Rationale and Objectives
The objective of this study was to quantify the impact of different rounding methods on size measurements of pulmonary nodules and to determine the number of nodules that change management categories as a result of rounding.
Materials and Methods
For this retrospective institutional review board-approved study, we included 503 incidental pulmonary nodules (308 solid and 195 subsolid) from a data repository. Long and short axes were measured. Average diameters were calculated using four different rounding methods (method 1: no rounding; method 2: rounding only the average diameter to the closest millimeter; method 3: rounding only short and long axes; and method 4: rounding short and long axes and the average diameter to the closest millimeter). Nodules were classified for each rounding method according to the 2017 Fleischner Society guideline management categories. Measurements were compared among the four rounding methods using analysis of variance.
Results
Without rounding, the average nodule diameter was 15.67 ± 5.97 mm. This increased between 0.03 and 0.29 mm using rounding methods 2–4 (range: P < 0.001–0.017). The nodule size was more frequently rounded up (range: 52.1%–77.5%) than rounded down (range: 17.7%–42.5%) using rounding methods 2–4, as compared to no rounding.

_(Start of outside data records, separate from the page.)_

theorem mostCounted_ne_nil (n : Nat → Nat) {q : List Nat} (h : q ≠ []) : mostCounted n q ≠ [] := narrow_ne_nil _ h

/-- The suspect is among the strands that rules 1 and 2 leave, and of those it has the latest letter. -/
theorem suspect_spec (s : State) (t : Nat) (seen : List Nat) :
    let left := mostCounted (fun k => mget (s.triad t).counts k 0) (detectedStrands seen)
    suspect s t seen ∈ left ∧ ∀ k ∈ left, k ≤ suspect s t seen := by
  rw [suspect_eq]
  exact List.max?_eq_some_iff.mp (max?_eq_foldl_max (mostCounted_ne_nil _ (detectedStrands_ne_nil seen)))

theorem suspect_mem_detectedStrands (s : State) (t : Nat) (seen : List Nat) : suspect s t seen ∈ detectedStrands seen :=
  (mem_mostCounted.mp (suspect_spec s t seen).1).1

theorem suspect_lt (s : State) (t : Nat) (seen : List Nat) : suspect s t seen < 3 :=
  (mem_detectedStrands.mp (suspect_mem_detectedStrands s t seen)).1

/-- A detection names the suspect where it names any strand. -/
theorem suspect_mem_of_mem (s : State) (t : Nat) {seen : List Nat} {k : Nat} (hk : k < 3) (hseen : k ∈ seen) :
    suspect s t seen ∈ seen :=
  (mem_detectedStrands.mp (suspect_mem_detectedStrands s t seen)).2 k hk hseen

/-- No strand as much named as the suspect has more resynchronisations, and one with as many has an earlier letter. -/
theorem counts_le_suspect (s : State) (t : Nat) {seen : List Nat} {k : Nat} (hk : k < 3) (hne : k ≠ suspect s t seen)
    (hseen : k ∈ seen ↔ suspect s t seen ∈ seen) :
    let n (j : Nat) : Nat := mget (s.triad t).counts j 0
    n k < n (suspect s t seen) ∨ (n k = n (suspect s t seen) ∧ k < suspect s t seen) := by
  intro n
  obtain ⟨hleft, hlast⟩ := suspect_spec s t seen
  obtain ⟨hq, hmost⟩ := mem_mostCounted.mp hleft
  have hkq : k ∈ detectedStrands seen :=
    mem_detectedStrands.mpr ⟨hk, fun j hj hjs => hseen.mpr (suspect_mem_of_mem s t hj hjs)⟩
  have hle : n k ≤ n (suspect s t seen) := hmost k hkq
  rcases Nat.lt_or_eq_of_le hle with hlt | heq
  · exact .inl hlt
  · have hkleft : k ∈ mostCounted n (detectedStrands seen) := mem_mostCounted.mpr ⟨hkq, fun j hj => heq ▸ hmost j hj⟩
    exact .inr ⟨heq, Nat.lt_of_le_of_ne (hlast k hkleft) hne⟩

/-! ### What fencing a strand leaves -/

theorem State.flag_putFlag_same (s : State) (f : Fld) (b : Bool) (hf : f.lsb + f.w ≤ 64) (hw : f.w = 1) :
    (s.putFlag f b).flag f = b := by
  rw [State.flag, State.putFlag, State.get_put_same s f _ hf, hw]
  cases b <;> rfl

theorem State.flag_put_reg (s : State) (f g : Fld) (v : Nat) (h : g.off ≠ f.off) : (s.put f v).flag g = s.flag g := by
  rw [State.flag, State.flag, State.get_put_reg s f g v h]

theorem State.flag_put_bits (s : State) (f g : Fld) (v : Nat) (hf : f.lsb + f.w ≤ 64)
    (h : g.lsb + g.w ≤ f.lsb ∨ f.lsb + f.w ≤ g.lsb) : (s.put f v).flag g = s.flag g := by
  rw [State.flag, State.flag, State.get_put_bits s f g v hf h]

/-- The registers of the triads lie above those of the power domains. -/
theorem triStat_off_ne_pwrDom_off (t : Nat) {d : Nat} (hd : d < 144) : TRI_STAT.off t ≠ PWR_DOM.off d := by
  unfold TRI_STAT.off PWR_DOM.off
  omega

section
variable {t k : Nat}

theorem dom_strand_lt (ht : t < 48) (hk : k < 3) : dom.strand t k < 144 := by
  unfold dom.strand
  omega

/-- A strand's domain set: its state, and the strand's ON bit of its triad. -/
theorem setDom_strand (s : State) (cur : Nat) (ht : t < 48) (hk : k < 3) :
    setDom s (dom.strand t k) cur
      = (s.put (PWR_DOM.CUR (dom.strand t k)) cur).putFlag (TRI_STAT.on t k) (cur == pst.ON) := by
  have htri : dom.strand t k / 3 = t := by unfold dom.strand; omega
  have hplace : dom.strand t k % 3 = k := by unfold dom.strand; omega
  simp only [setDom, if_pos (dom_strand_lt ht hk), htri, hplace]

theorem flag_fenced_fenceStrand (s : State) (ht : t < 48) (hk : k < 3) :
    (fenceStrand s t k).flag (TRI_STAT.fenced t k) = true := by
  have hwidth : 3 + k + 1 ≤ 64 := by omega
  have hon : 6 + k + 1 ≤ 64 := by omega
  have hbelow : 3 + k + 1 ≤ 6 + k := by omega
  rw [fenceStrand, setDom_strand _ _ ht hk, State.putFlag, State.flag_put_bits _ _ _ _ hon (.inl hbelow),
    State.flag_put_reg _ _ _ _ (triStat_off_ne_pwrDom_off t (dom_strand_lt ht hk)), State.flag_putFlag_same _ _ _ hwidth rfl]

theorem get_cur_fenceStrand (s : State) (ht : t < 48) (hk : k < 3) :
    (fenceStrand s t k).get (PWR_DOM.CUR (dom.strand t k)) = pst.OFF := by
  rw [fenceStrand, setDom_strand _ _ ht hk, State.putFlag,
    State.get_put_reg _ _ _ _ (triStat_off_ne_pwrDom_off t (dom_strand_lt ht hk)).symm,
    State.get_put_same _ (PWR_DOM.CUR _) _ (by decide : 2 + 2 ≤ 64)]
  rfl

/-- The triad's state, written once a strand is fenced, leaves it fenced and off. -/
theorem fenced_off_put_tstate (s : State) (v : Nat) (ht : t < 48) (hk : k < 3) :
    let u := (fenceStrand s t k).put (TRI_STAT.TSTATE t) v
    u.flag (TRI_STAT.fenced t k) = true ∧ u.get (PWR_DOM.CUR (dom.strand t k)) = pst.OFF := by
  have habove : 0 + 3 ≤ 3 + k := Nat.le_add_right 3 k
  constructor
  · rw [State.flag_put_bits _ _ _ _ (by decide : 0 + 3 ≤ 64) (.inr habove), flag_fenced_fenceStrand s ht hk]
  · rw [State.get_put_reg _ _ _ _ (triStat_off_ne_pwrDom_off t (dom_strand_lt ht hk)).symm, get_cur_fenceStrand s ht hk]

end

/-! ### A comparison without a majority -/

/-- The strands that the detections of the failed attempts name, those of this comparison with them. -/
def seenWith (s : State) (t : Nat) (cmp : Comparison) : List Nat :=
  let old := mget (s.triad t).detected 0 []
  old ++ cmp.detected.filter (fun x => x < 3 && !old.contains x)

/-- After the second retry: the loss is recorded and counted, the cord halts and its retries are forgotten (R45). -/
def haltUnresolved (s : State) (t diff : Nat) (cmp : Comparison) : State :=
  (haltCord ((lastDis s t 0 diff (cmpCode cmp.kind) 2).bump (TRI_CNT.FAILRETRY t) 1) t 0).modTriad t
    (fun x => { x with detected := mdel x.detected 0, retries := mdel x.retries 0 })

/-- A triad of three strands that disagree after the second retry goes on as a pair, without the suspect (R45, R47). -/
theorem voteSplit_three (s : State) (t diff : Nat) (cmp : Comparison) (hthree : s.get (TRI_STAT.TSTATE t) = tst.VOTED3)
    (hretries : 2 ≤ retriesNow s t 0) :
    let h := haltUnresolved s t diff cmp
    voteSplit s t diff cmp
      = (fenceStrand h t (suspect h t (seenWith s t cmp))).put (TRI_STAT.TSTATE t) tst.DEGRADED := by
  have hvoted : (s.tstate t == tst.VOTED3) = true := beq_iff_eq.mpr hthree
  rw [voteSplit, if_neg (Nat.not_lt.mpr hretries)]
  simp only [hvoted, if_true]
  rfl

In the 308 solid nodules, up to 2.9% of the nodules changed management category, whereas none of the 195 subsolid nodules changed category.
Conclusions
Rounding methods have a small absolute but statically significant effect on nodule size, impacting management category in less than 3% of the nodules. This suggests that, in clinical practice, any rounding method can be used for determining nodule size without substantially biasing individual nodules toward given management categories.
Introduction
“Rounding” refers to the replacement of a number by another number of approximately the same value, but which is shorter and simpler to use . The newly published 2017 Fleischner Society guidelines for the management of pulmonary nodules recommend expressing nodule size “rounded” to the nearest millimeter . There are, however, different possible approaches to rounding the size of pulmonary nodules , but the guidelines are not explicit as to which of these approaches should be used.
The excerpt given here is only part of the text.